Doc laughed, “It wasn’t the octopi. I guess it was trying to think. I’d got out of the habit.”
“I never got the habit,” said Mack.
“That’s not true,” said Doc. “I never knew anyone who devoted more loving thought to minusculae.”
“I never even heard of them,” said Mack. “Say, Doc, what do you think of the Patrón—your honest, spit-in-the-lake opinion?”
“I don’t think I understand him. We’re kind of different.”
“You ain’t kidding,” said Mack. “He ain’t honest.”
Doc said, “I’d call that expert testimony.”
“What do you mean?”
“I mean you bring some experience to bear.”
“Oh, I know what you mean,” said Mack earnestly, “but you search your heart, Doc, and see if I ain’t dishonest in a kind of honest way. I don’t really fool nobody—not even myself. And there’s another thing—I know when I’m doing it. Joseph and Mary can’t tell the difference.”

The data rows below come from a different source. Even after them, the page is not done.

-- ==== Sys2Proof/Machine/Regs.lean ====
section
/-! DEFINITION. Every register of the device under the name the spec gives it: for each field of each register
table a constant `REGISTER_FIELD` (with the unit and array indices as arguments) that says at which address of the
register space (R72 to R74) and in which bits it lies. -/

namespace Sys2Proof.Machine.R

“I think that might be true,” said Doc.
“What I’m wondering is—well, I don’t think the Patrón wants any trouble around here, do you?”
“Nobody wants any trouble.”
“He’s got a stake here,” Mack went on. “If the whole Row took a scunner to him, why, he just couldn’t take that chance, don’t you think?”
“If I knew what you were talking about, it might help,” said Doc.
“I’m just trying to figure something,” said Mack.
“Well, if you mean that the Patrón is in kind of a sensitive position—”
“That’s what I do mean,” said Mack. “He can’t afford to have no enemies.”
“Nobody wants enemies,” said Doc.
“I know. But he could get his ass in a sling. He got a business and he’s got property.”
“I see what you mean,” said Doc. “You’re going to pressure him and you want to know what he’ll do. What are you going to try to take away from him, Mack?”
“I’m just thinking,” said Mack.
“I never knew you to think idly. When you think, somebody gets hurt.”